ABOUT THIS EXERCISE:
Please find the lines in the following records that hold "whole", and copy them.

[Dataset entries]
/-- VLDB and VLDB.FF (R209). -/
def blockLoad (ff : Bool) (a b c : Reg) (m : Bool) (s : State) : Res :=
  s.held (fun s =>
    let d := s.cur
    let base := d.phys a
    let ks := vtyKs d.vec.vty
    if !writesPred c then s.trapIssue cILLOP
    else if d.unready then s.trapIssue cVNCFG
    else if !(decide (5 ≤ vtyBl d.vec.vty) && decide (vtyBl d.vec.vty ≤ 7)) || !blockReg d.vfmt || d.streamBad [] [base] then s.trapIssue cRESCOMB
    else if d.outside [base] then s.trapIssue cWINOV
    else
      let vl := d.vec.vl
      let e0 := d.startAt [base]
      let x := ((List.range vl).filter (fun i => decide (e0 ≤ i))).foldl (vldbEl d (s.agentOf s.sel) (d.getG b) base e0 m)
        { l := { s := s, out := [], last := 0, flags := d.flags, stop := none }, pad := [], scales := [], block := ⟨0, 0, false, fun _ => (0, flNone)⟩ }
      let d1 := x.l.s.cur
      let v := d1.vec.setPbits c.toNat x.pad
      let v := if x.scales.isEmpty then v
        else (x.scales.foldl (fun (v : Vec) (e : Nat × Nat) => v.setScale ks (setRowElem (v.scale ks) 8 e.1 e.2)) v).markK ks
      let d1 := { d1 with vec := v }
      let d1 := (d1.eccWritten eccPred c.toNat 1 (x.pad.map (·.1))).eccWritten eccScale ks 8 (x.scales.map (·.1))
      State.endMem base 1 [base] [base] ff m { x.l with s := x.l.s.setCur d1 })

/-- VLDB (R209). -/
def execVldb (a b c : Reg) (m : Bool) (s : State) : Res := blockLoad false a b c m s
/-- VLDB.FF (R209). -/
def execVldbFf (a b c : Reg) (m : Bool) (s : State) : Res := blockLoad true a b c m s

/-- Formats a block may be stored in (R210). -/
def blockStores (f : Fmt) : Bool := [Fmt.i4, .i8, .n8, .h8, .g8, .f16, .bf16].contains f

/-- One payload element of a stored block (R210): exact division by the scale with one rounding, or a conversion. -/
def blockElem (src dst : Fmt) (rm : Nat) (sat : Bool) (e code : Nat) : Nat × FlagSet :=
  if src.isFloat then
    let o := match floatValue src code with
      | .fin n m x => Value.fin n m (x + 127 - (e : Int))
      | v => v
    if dst.isInt then valueToInt dst rm o else roundValue dst rm (convertNaN src dst code) o
  else convertElem src dst rm sat code

/-- One block of VSTB: built element by element, stored whole (R210). -/
def vstbBlock (d : Drover) (ag : Agent) (g : Word) (base : Nat) (f : Fmt) (m : Bool) (e0 : Nat) (l : MemLoop) (j : Nat) : MemLoop :=
  let v := d.vec.vty
  let S := pow2 (vtyBl v)
  let n := blockCount f
  let on := fun t => decide (j * S + t < d.vec.vl) && d.act m (j * S + t)
  let E := d.vec.kent (vtyKs v) j
  let bits := (List.range n).any (fun t => decide (j * S + t < d.vec.vl) && d.govError m (j * S + t))
  if l.stop.isSome || !((List.range n).any on || bits) then l
  else
    -- the elements in turn: (loop, payload); below e0 their flags have been raised
    let r := (List.range n).foldl (fun (x : MemLoop × List Nat) t =>
      let i := j * S + t
      if x.1.stop.isSome then x
      else if i < d.vec.vl && d.govError m i then ({ x.1 with stop := some (j * S, .fault eccFault) }, x.2)
      else if !on t then (x.1, x.2 ++ [0])
      else if !d.ecc.isEmpty && (d.eccAt eccRow base d.vw i || d.eccAt eccScale (vtyKs v) 8 j) then
        ({ x.1 with stop := some (j * S, .fault eccFault) }, x.2)
      else if E = 0xFF then (x.1, x.2 ++ [0])
      else
        let l' := x.1.access (j * S) (x.1.s.readEl d base 1 d.vw i) (fun s c => { x.1 with s := s, last := c })
        if l'.stop.isSome then (l', x.2)
        else
          let q := blockElem d.vfmt f (vtyRm v) (vtySat v) E l'.last
          (if i < e0 then l' else l'.flag d i q.2, x.2 ++ [q.1])) (l, [])
    if r.1.stop.isSome then l.orWait r.1
    else
      let bytes := leBytes 1 f.code ++ leBytes 1 E ++ leBytes 62 (packElems f.width r.2)
      l.orWait (r.1.access (j * S) (r.1.s.storeAt ag (fieldAddr g 64 j) bytes) (fun s _ => { r.1 with s := s }))

/-- VSTB (R210). -/
def execVstb (a b : Reg) (c : BitVec 5) (m : Bool) (s : State) : Res :=
  s.held (fun s =>
    let d := s.cur
    let base := d.phys a
    let v := d.vec.vty
    let f := Fmt.ofCode c.toNat
    let usesRm := d.vfmt.isFloat || cvtUsesRm d.vfmt f
    if d.unready then s.trapIssue cVNCFG
    else if !(decide (5 ≤ vtyBl v) && decide (vtyBl v ≤ 7)) || !blockReg d.vfmt || !blockStores f || d.scaleBad || (vtyKa v && d.vfmt.isInt) ||
        (usesRm && d.rmBad) || d.streamBad [base] [] then s.trapIssue cRESCOMB
    else if d.outside [base] then s.trapIssue cWINOV
    else
      let S := pow2 (vtyBl v)
      let e0 := d.startAt []
      let js := (List.range ((d.vec.vl + S - 1) / S)).filter (fun j => decide (e0 / S ≤ j))
      let l := js.foldl (vstbBlock d (s.agentOf s.sel) (d.getG b) base f m e0)
        { s := s, out := [], last := 0, flags := d.flags, stop := none }
      State.endMem base 1 [] [base] false m l)

/-! ### Vector atomics (R211) -/

/-- A VAMO: its formats, whether it uses VTY.RM, and the new value and flags from format, rounding mode, old value and
operand. -/
structure VamoOp where
  fmt : Fmt → Bool
  rm : Bool
  op : Fmt → Nat → Nat → Nat → Nat × FlagSet

def vamoInt (f : Fmt) : Bool := f == .i32 || f == .n32 || f == .i64 || f == .n64

/-- One element: the flags come before the access; the old value goes to d[i]. -/
def vamoEl (o : VamoOp) (c : MemCtx) (ag : Agent) (ea : EaFn) (l : MemLoop) (i : Nat) : MemLoop :=
  let f := c.d.vfmt
  let v := c.d.vec.elem c.base 1 c.w i
  let new := fun old => o.op f (vtyRm c.d.vec.vty) old v
  l.access i (ea l.s i) (fun s a =>
    match s.amoAt ag a (c.w / 8) none (fun _ => none) with
    | .ok _ old =>
      let l := l.flag c.d i (new old).2
      if l.stop.isSome then l
      else l.access i (s.amoAt ag a (c.w / 8) none (fun old => some (new old).1)) (fun s old =>
        ({ l with s := s }).put c.d c.base 1 (i, old))
    | .fail s f => { l with s := s, stop := some (i, .fault f) }
    | .wait s => { l with s := { s with reps := l.s.reps }, stop := some (i, .wait) })

/-- A VAMO (R207, R211). -/
def runVamo (o : VamoOp) (a b c : Reg) (m : Bool) (s : State) : Res :=
  s.held (fun s =>
    let x := indexForm false false a b c m s
    let d := s.cur
    let base := d.phys a
    if d.unready then s.trapIssue cVNCFG
    else if !o.fmt d.vfmt || (o.rm && d.rmBad) || (x.idxRows d).contains base || d.streamBad (base :: x.idxRows d) [base] then s.trapIssue cRESCOMB
    else if d.outside (base :: x.idxRows d) then s.trapIssue cWINOV
    else
      let e0 := d.startAt [base]
      let c0 : MemCtx :=
        { d := d, base := base, n := 1, w := d.vw, m := m, zero := vtyMp d.vec.vty, eccBit := d.govError m
          ecc := fun i => x.ecc d i || (!d.ecc.isEmpty && d.eccAt eccRow base d.vw i), one := fun l _ => l }
      let l := MemLoop.run { c0 with one := vamoEl o c0 (s.agentOf s.sel) (x.ea d) }
        { s := s, out := [], last := 0, flags := d.flags, stop := none } ((List.range d.vec.vl).filter (fun i => decide (e0 ≤ i)))
      State.endMem base 1 [base] (x.idxRows d) false m l)

/-- VAMOADD (R211). -/
def execVamoadd (a b c : Reg) (m : Bool) (s : State) : Res :=
  runVamo ⟨vamoInt, false, fun f _ old v => (wrapTo f.width ((old : Int) + v), flNone)⟩ a b c m s
/-- VAMOMIN (R211). -/
def execVamomin (a b c : Reg) (m : Bool) (s : State) : Res :=
  runVamo ⟨vamoInt, false, fun f _ old v => (if f.intOf v < f.intOf old then v else old, flNone)⟩ a b c m s
/-- VAMOMAX (R211). -/
def execVamomax (a b c : Reg) (m : Bool) (s : State) : Res :=
  runVamo ⟨vamoInt, false, fun f _ old v => (if f.intOf v > f.intOf old then v else old, flNone)⟩ a b c m s
/-- VAMOSWP (R211). -/
def execVamoswp (a b c : Reg) (m : Bool) (s : State) : Res :=
  runVamo ⟨fun f => vamoInt f || f == .f32 || f == .f64, false, fun _ _ _ v => (v, flNone)⟩ a b c m s
/-- VAMOFADD (R211): operand order old, then d[i]. -/
def execVamofadd (a b c : Reg) (m : Bool) (s : State) : Res :=
  runVamo ⟨fun f => f == .f32 || f == .f64, true, fun f rm old v => fAdd f rm (floatOperand f f old) (floatOperand f f v)⟩ a b c m s

/-! ### Scale registers (R212) -/

/-- ns: the entries of VL elements. -/
def Drover.ns (d : Drover) : Nat := (d.vec.vl + pow2 (vtyBl d.vec.vty) - 1) / pow2 (vtyBl d.vec.vty)

/-- Scale register names 64 to 127 are no names (R39). -/
def isScale (r : Reg) : Bool := decide (r.toNat < 64)

/-- The whole write of a scale register. -/
def Drover.writeScale (d : Drover) (k : Nat) (v : ScaleBits) (els : List Nat) : Drover :=
  ({ d with vec := (d.vec.setScale k v).markK k }).eccWritten eccScale k 8 els

/-- KLD and KST: every address is checked in ascending order before any byte moves. Like every instruction of the chapter that needs the
vector configuration, but for VLD, VST, TLD and TST, they trap RESCOMB with 4-bit elements (R200, log 70). -/
def scaleMem (store : Bool) (a b c : Reg) (s : State) : Res :=
  s.held (fun s =>
    let d := s.cur
    let k := a.toNat
    let ns := d.ns
    let ag := s.agentOf s.sel
    let at_ := fun (j : Nat) => wordSum (d.getG b) ((j : Int) * (d.getG c).toInt)
    let elem := fun j => j * pow2 (vtyBl d.vec.vty)
    if !isScale a then s.trapIssue cILLOP
    else if d.unready then s.trapIssue cVNCFG
    else if d.vw = 4 || ns > 512 then s.trapIssue cRESCOMB
    else
      let js := List.range ns
      if store then
        let cover := if s.poison.isEmpty && s.bad.isEmpty then [] else coveredLines (js.map (fun j => (at_ j).toNat))
        let byte := fun j => leBytes 1 (d.vec.kent k j)
        let check := readElems (fun s j =>
          if !d.ecc.isEmpty && d.eccAt eccScale k 8 j then .fail s eccFault
          else (s.storeProbe ag (at_ j) (byte j) cover).map (fun _ => 0)) js ⟨s, [], none⟩
        match check.stop with
        | some (j, .fault f) => .next (check.s.raise s.sel f (some (elem j)) false)
        | some (_, .wait) => check.s.awaitReply
        | none =>
          match storeFields check.s ag cover (js.map (fun j => (at_ j, byte j))) with
          | (s, none) => s.complete s.cur
          | (s, some (j, .fault f)) => .next (s.raise s.sel f (some (elem j)) false)
          | (s, some (_, .wait)) => s.awaitReply
      else
        let p := readElems (fun s j => (s.loadProbe ag (at_ j) 1).map (fun _ => 0)) js ⟨s, [], none⟩
        let r := if p.stop.isSome then p else (readElems (fun s j => s.loadNat ag (at_ j) 1) js ⟨p.s, [], none⟩).keepAnswers p.s
        match r.stop with
        | some (j, .fault f) => .next (r.s.raise s.sel f (some (elem j)) false)
        | some (_, .wait) => r.s.awaitReply
        | none =>
          if ns = 0 then r.s.complete r.s.cur
          else r.s.complete (r.s.cur.writeScale k (r.vals.foldl (fun v e => setRowElem v 8 e.1 e.2) (d.vec.scale k)) js))

/-- KLD (R212). -/
def execKld (a b c : Reg) (s : State) : Res := scaleMem false a b c s
/-- KST (R212). -/
def execKst (a b c : Reg) (s : State) : Res := scaleMem true a b c s

/-- KMOV (R212). -/
def execKmov (a b : Reg) (s : State) : Res :=
  s.held (fun s =>
    let d := s.cur
    if !(isScale a && isScale b) then s.trapIssue cILLOP
    else if d.unready then s.trapIssue cVNCFG
    else if d.vw = 4 then s.trapIssue cRESCOMB
    else match (List.range 512).find? (fun j => !d.ecc.isEmpty && d.eccAt eccScale b.toNat 8 j) with
      | some j => .next (s.raise s.sel eccFault (some (j * pow2 (vtyBl d.vec.vty))) false)
      | none => s.complete (d.writeScale a.toNat (d.vec.scale b.toNat) (List.range 512)))

/-- KSET (R212): a value above 255 traps RESCOMB. -/
def execKset (a b : Reg) (s : State) : Res :=
  s.held (fun s =>
    let d := s.cur
    let v := d.getG b
    if !isScale a then s.trapIssue cILLOP
    else if d.unready then s.trapIssue cVNCFG
    else if d.vw = 4 || !topZero v 8 then s.trapIssue cRESCOMB
    else s.complete (d.writeScale a.toNat ((List.range 512).foldl (fun r j => setRowElem r 8 j v.toNat) 0) (List.range 512)))

end Sys2Proof.Machine
end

SOLUTION TO THE EXERCISE:
/-- One block of VSTB: built element by element, stored whole (R210). -/
/-- The whole write of a scale register. -/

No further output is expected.